26-letnia instagramerka walczy „na rzecz osób otyłych”. Jak odbiera ją internet?
Danielle Galvin jest 26-letnią aktywistką na rzecz osób otyłych (jak sama siebie określa). Protestuje ona przeciwko dyskryminacji osób otyłych. Aktywna jest szczególnie na Instagramie, gdzie często spotyka się z ogromną falą hejtu.
Danielle od dziecka była większa, niż swoi rówieśnicy. Jak opowiadała w wywiadzie dla „Femail”, jej dzisiejsza działalność na Instagramie, gdzie ma ponad 100 tysięcy obserwujących, ale spotyka się z hejtem i groźbami.
"Od najmłodszych lat zawsze byłam otyłym dzieckiem. Byłam też wyższa niż inne dzieci. Ale tańczyłam, byłam bardzo aktywna, grałam w tenisa i jeździłam po okolicy na rowerze – mówi. – Już kiedy miałam 11 lat rodzice wyszli z propozycją zatrudnienia dla mnie osobistego trenera, ponieważ moja waga mnie przygnębiała. To zmieniło się w stałą obsesję dotyczącą utraty wagi i ścisłych ograniczeń dietetycznych. W końcu wykształciły się zaburzenia odżywiania, a depresja i lęk stały się stałymi częściami mojego życia" – zwierza się Danielle.

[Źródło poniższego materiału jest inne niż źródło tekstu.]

-- ==== Sys2Proof/Certificates/Slice0/Obligations.lean ====
section
/-! DEFINITION. The statements for the provers. -/

open Sys2Proof Sys2Proof.Machine

/-- R333: the register arithmetic. Each instruction that issues completes in its turn and writes g[d]: the value is taken
modulo 2^64; MULH and MULHN take bits 127:64 of the 128-bit product; a shift takes bits 5:0 of its amount. -/
def Sys2Proof.RegisterArithmetic : Prop :=
  ∀ (s : State) (u : Turn) (t : Thread) (gd : Guard) (d a b : Reg),
    let x := gr t a
    let y := gr t b
    (Issues s u t (.add gd d a b) → Writes (.add gd d a b) s u d (x + y)) ∧
    (Issues s u t (.sub gd d a b) → Writes (.sub gd d a b) s u d (x - y)) ∧
    (Issues s u t (.mul gd d a b) → Writes (.mul gd d a b) s u d (x * y)) ∧
    (Issues s u t (.mulh gd d a b) →
      Writes (.mulh gd d a b) s u d ((x.signExtend 128 * y.signExtend 128).extractLsb' 64 64)) ∧
    (Issues s u t (.mulhn gd d a b) →
      Writes (.mulhn gd d a b) s u d ((x.setWidth 128 * y.setWidth 128).extractLsb' 64 64)) ∧
    (Issues s u t (.and gd d a b) → Writes (.and gd d a b) s u d (x &&& y)) ∧
    (Issues s u t (.or gd d a b) → Writes (.or gd d a b) s u d (x ||| y)) ∧
    (Issues s u t (.xor gd d a b) → Writes (.xor gd d a b) s u d (x ^^^ y)) ∧
    (Issues s u t (.andn gd d a b) → Writes (.andn gd d a b) s u d (x &&& ~~~y)) ∧
    (Issues s u t (.shl gd d a b) → Writes (.shl gd d a b) s u d (x <<< (y.toNat % 64))) ∧
    (Issues s u t (.shr gd d a b) → Writes (.shr gd d a b) s u d (x >>> (y.toNat % 64))) ∧
    (Issues s u t (.sra gd d a b) → Writes (.sra gd d a b) s u d (x.sshiftRight (y.toNat % 64))) ∧
    (Issues s u t (.min gd d a b) → Writes (.min gd d a b) s u d (if x.toInt < y.toInt then x else y)) ∧
    (Issues s u t (.max gd d a b) → Writes (.max gd d a b) s u d (if x.toInt < y.toInt then y else x)) ∧
    (Issues s u t (.minn gd d a b) → Writes (.minn gd d a b) s u d (if x.toNat < y.toNat then x else y)) ∧
    (Issues s u t (.maxn gd d a b) → Writes (.maxn gd d a b) s u d (if x.toNat < y.toNat then y else x))

/-- R333, R245: the divisions. A divisor of 0 gives all ones for a quotient and the dividend for a remainder; INT64_MIN / −1 gives
INT64_MIN and remainder 0; every other signed quotient is truncated toward zero and the remainder has the sign of the dividend. -/
def Sys2Proof.Divisions : Prop :=
  ∀ (s : State) (u : Turn) (t : Thread) (gd : Guard) (d a b : Reg),
    let x := gr t a
    let y := gr t b
    (Issues s u t (.div gd d a b) → ∃ q, Writes (.div gd d a b) s u d q ∧
      (y = 0 → q = -1) ∧ (x = BitVec.intMin 64 → y = -1 → q = BitVec.intMin 64) ∧
      (y ≠ 0 → ¬ (x = BitVec.intMin 64 ∧ y = -1) → q.toInt = x.toInt.tdiv y.toInt)) ∧
    (Issues s u t (.divn gd d a b) → ∃ q, Writes (.divn gd d a b) s u d q ∧
      (y = 0 → q = -1) ∧ (y ≠ 0 → q.toNat = x.toNat / y.toNat)) ∧
    (Issues s u t (.rem gd d a b) → ∃ r, Writes (.rem gd d a b) s u d r ∧
      (y = 0 → r = x) ∧ (y ≠ 0 → r.toInt = x.toInt.tmod y.toInt)) ∧
    (Issues s u t (.remn gd d a b) → ∃ r, Writes (.remn gd d a b) s u d r ∧
      (y = 0 → r = x) ∧ (y ≠ 0 → r.toNat = x.toNat % y.toNat))

/-- R333, R245: the arithmetic of the g registers. -/
def Obligations.IntegerArithmetic : Prop := RegisterArithmetic ∧ Divisions

/-- R334: shifts by a constant and bit counts: CLZ and CTZ give the number of zero bits above and below the outermost one bit,
64 for the value 0; POPC the number of one bits. -/
def Sys2Proof.ShiftsAndCounts : Prop :=
  ∀ (s : State) (u : Turn) (t : Thread) (gd : Guard) (d a : Reg) (n : BitVec 6),
    let x := gr t a
    (Issues s u t (.shli gd d a n) → Writes (.shli gd d a n) s u d (x <<< n.toNat)) ∧
    (Issues s u t (.shri gd d a n) → Writes (.shri gd d a n) s u d (x >>> n.toNat)) ∧
    (Issues s u t (.srai gd d a n) → Writes (.srai gd d a n) s u d (x.sshiftRight n.toNat)) ∧
    (Issues s u t (.clz gd d a) → ∃ k ≤ 64, Writes (.clz gd d a) s u d (BitVec.ofNat 64 k) ∧
      (∀ i, 64 ≤ i + k → x.getLsbD i = false) ∧ (k < 64 → x.getLsbD (63 - k) = true)) ∧
    (Issues s u t (.ctz gd d a) → ∃ k ≤ 64, Writes (.ctz gd d a) s u d (BitVec.ofNat 64 k) ∧
      (∀ i < k, x.getLsbD i = false) ∧ (k < 64 → x.getLsbD k = true)) ∧
    (Issues s u t (.popc gd d a) →
      Writes (.popc gd d a) s u d (BitVec.ofNat 64 ((List.range 64).countP fun i => x.getLsbD i)))

/-- R335, R337: the bits that SEXT, ZEXT, BFX, BFXS and BFI write. -/
def Sys2Proof.BitFields : Prop :=
  ∀ (s : State) (u : Turn) (t : Thread) (gd : Guard) (d a b : Reg) (n pos len1 : BitVec 6),
    let x := gr t a
    let y := gr t b
    (Issues s u t (.sext gd d a n) → ∃ r, Writes (.sext gd d a n) s u d r ∧
      ∀ i < 64, r.getLsbD i = x.getLsbD (min i n.toNat)) ∧
    (Issues s u t (.zext gd d a n) → ∃ r, Writes (.zext gd d a n) s u d r ∧
      ∀ i < 64, r.getLsbD i = (decide (i ≤ n.toNat) && x.getLsbD i)) ∧
    (Issues s u t (.bfx gd d a pos len1) → ∃ r, Writes (.bfx gd d a pos len1) s u d r ∧
      ∀ i < 64, r.getLsbD i = (decide (i ≤ len1.toNat) && x.getLsbD (pos.toNat + i))) ∧
    (Issues s u t (.bfxs gd d a pos len1) → ∃ r, Writes (.bfxs gd d a pos len1) s u d r ∧
      ∀ i < 64, r.getLsbD i = x.getLsbD (pos.toNat + min i len1.toNat)) ∧
    (Issues s u t (.bfi gd d a b pos len1) → ∃ r, Writes (.bfi gd d a b pos len1) s u d r ∧
      ∀ i < 64, r.getLsbD i = if pos.toNat ≤ i ∧ i ≤ pos.toNat + len1.toNat then x.getLsbD (i - pos.toNat) else y.getLsbD i)

/-- R322, R336, R338: NOP changes no register; immediates are sign-extended; LIH replaces bits 63:48; LEA adds a shifted register and a
displacement. -/
def Sys2Proof.Immediates : Prop :=
  ∀ (s : State) (u : Turn) (t : Thread) (gd : Guard) (d a b : Reg) (imm : BitVec 22) (im48 : BitVec 48) (im16 : BitVec 16)
      (sh : BitVec 2) (disp : BitVec 10),
    let x := gr t a
    let e := imm.signExtend 64
    (Issues s u t (.nop gd) → Retires (.nop gd) s u id) ∧
    (Issues s u t (.addi gd d a imm) → Writes (.addi gd d a imm) s u d (x + e)) ∧
    (Issues s u t (.andi gd d a imm) → Writes (.andi gd d a imm) s u d (x &&& e)) ∧
    (Issues s u t (.ori gd d a imm) → Writes (.ori gd d a imm) s u d (x ||| e)) ∧
    (Issues s u t (.xori gd d a imm) → Writes (.xori gd d a imm) s u d (x ^^^ e)) ∧
    (Issues s u t (.li gd d im48) → Writes (.li gd d im48) s u d (im48.signExtend 64)) ∧
    (Issues s u t (.lih gd d a im16) → Writes (.lih gd d a im16) s u d (im16 ++ x.setWidth 48)) ∧
    (Issues s u t (.lea gd d a b sh disp) →
      Writes (.lea gd d a b sh disp) s u d (x + (gr t b <<< sh.toNat) + disp.signExtend 64))

/-- R322, R334 to R338: shifts by a constant, bit counts, bit fields and immediates. -/
def Obligations.BitOperations : Prop := ShiftsAndCounts ∧ BitFields ∧ Immediates

/-- R339, R340, R341: compares, PLOG, SEL, PSET and PGET. -/
def Obligations.Predicates : Prop :=
  ∀ (s : State) (u : Turn) (t : Thread) (gd : Guard) (d a b : Reg) (pd pa pb c : Pred) (cc : Cond) (imm : BitVec 32)
      (table : BitVec 4),
    let holds := fun (x y : Word) => match cc with
      | .eq => x = y
      | .ne => x ≠ y
      | .lt => x.toInt < y.toInt
      | .le => x.toInt ≤ y.toInt
      | .gt => x.toInt > y.toInt
      | .ge => x.toInt ≥ y.toInt
      | .ltn => x.toNat < y.toNat
      | .len => x.toNat ≤ y.toNat
      | .gtn => x.toNat > y.toNat
      | .gen => x.toNat ≥ y.toNat
    (Issues s u t (.cmp gd pd a b cc) → ∃ r, Retires (.cmp gd pd a b cc) s u (·.putP pd r) ∧
      (r = true ↔ holds (gr t a) (gr t b))) ∧
    (Issues s u t (.cmpi gd pd a cc imm) → ∃ r, Retires (.cmpi gd pd a cc imm) s u (·.putP pd r) ∧
      (r = true ↔ holds (gr t a) (imm.signExtend 64))) ∧
    (Issues s u t (.plog gd pd pa pb table) → Retires (.plog gd pd pa pb table) s u (·.putP pd
      (match pr t pa, pr t pb with
        | false, false => table.getLsbD 0
        | false, true => table.getLsbD 1
        | true, false => table.getLsbD 2
        | true, true => table.getLsbD 3))) ∧
    (Issues s u t (.sel gd d a b c) → Writes (.sel gd d a b c) s u d (if pr t c = true then gr t a else gr t b)) ∧
    (Issues s u t (.pset gd a) → ∃ w, Retires (.pset gd a) s u (fun t => { t with regs := { t.regs with p := w } }) ∧
      ∀ i, 1 ≤ i → i ≤ 7 → w.getLsbD i = (gr t a).getLsbD i) ∧
    (Issues s u t (.pget gd d) → ∃ w, Writes (.pget gd d) s u d w ∧
      (∀ p : Pred, w.getLsbD p.toNat = pr t p) ∧ ∀ i ≥ 8, w.getLsbD i = false)

/-- The fetch of a code address takes no trap of R72, R73 or R51: it lies below XB, its segment has landed, its line is not ochre. -/
def Sys2Proof.Lands (s : State) (e : EP) (a : CodeAddr) : Prop :=
  a.toNat < xbBytes (s.core e) ∧ landed s e a.toNat = true ∧ anyOchre s e (a.toNat / 64 * 64) 64 = false

/-- The four conditions of R316: a code address is a head. -/
def Sys2Proof.HeadAt (s : State) (e : EP) (a : CodeAddr) : Prop :=
  a.toNat % 2 = 0 ∧ 1 ≤ a.toNat / 2 % 32 ∧ a.toNat / 2 % 32 ≤ lineN (lineAt s e a.toNat) ∧ lineOk (lineAt s e a.toNat) = true

/-- R343, R316: a branch whose target may be fetched and is a head goes there: by displacement from its own head, or to g[a][31:0]
where g[a] has no higher bit. CALL and CALLR write the next head to g[d]; CALLR reads g[a] before. -/
def Sys2Proof.BranchesGoToHeads : Prop :=
  ∀ (s : State) (u : Turn) (t : Thread) (gd : Guard) (d a : Reg) (imm : BitVec 22),
    let rel := BitVec.ofInt 32 (t.pc.toNat + 2 * imm.toInt)
    let reg := (gr t a).setWidth 32
    let link := fun (t : Thread) => t.putG d (u.next.setWidth 64)
    (Issues s u t (.br gd imm) → Lands s u.ep rel → HeadAt s u.ep rel → exec (.br gd imm) s = .next (s.jump u rel id)) ∧
    (Issues s u t (.call gd d imm) → Lands s u.ep rel → HeadAt s u.ep rel →
      exec (.call gd d imm) s = .next (s.jump u rel link)) ∧
    (Issues s u t (.jseg gd imm) → Lands s u.ep rel → HeadAt s u.ep rel →
      exec (.jseg gd imm) s = .next (s.jump u rel id)) ∧
    (Issues s u t (.brr gd a) → (gr t a).toNat < 2 ^ 32 → Lands s u.ep reg → HeadAt s u.ep reg →
      exec (.brr gd a) s = .next (s.jump u reg id)) ∧
    (Issues s u t (.callr gd d a) → (gr t a).toNat < 2 ^ 32 → Lands s u.ep reg → HeadAt s u.ep reg →
      exec (.callr gd d a) s = .next (s.jump u reg link))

W wieku 18 lat Danielle postanowiła sięgnąć po pomoc terapeuty. Mniej więcej w tym samym okresie założyła również konto na Instagramie, którego celem było znalezienie wsparcia w innych otyłych osobach.
"Postanowiłam bronić tych, którzy cierpią na zaburzenia odżywiania i mają większe ciała. Od stycznia 2013 roku liczba obserwujących na moim Instagramie wciąż rośnie" - dodaje.
"Wiele osób ma wyobrażenia o stylu życia i wyborach grubych osób. Ja staram się przekazywać te prawdziwe powody, dla których dana osoba może być otyła i bronić ich" – tłumaczy Danielle.
A Wy co sądzicie o inicjatywie Danielle? Jest ona słuszna? A może dziewczyna przyczynia się do promowania niezdrowego wyglądu, który może mieć opłakane konsekwencje? Bez względu na to, czy oskarżenia w stosunku Danielle są słuszne, czy nie, hejt pod jej zdjęciami nie powinien mieć miejsca.
Warto zaznaczyć, że mówiąc o hejcie myślimy o groźbach, czy życzeniu komuś śmierci tylko z powodu tego, jak wygląda. Konstruktywna krytyka oraz wyrażanie swojej opinii zawsze jednak jest w cenie, a i takie komentarze pojawiają się na jej profilu.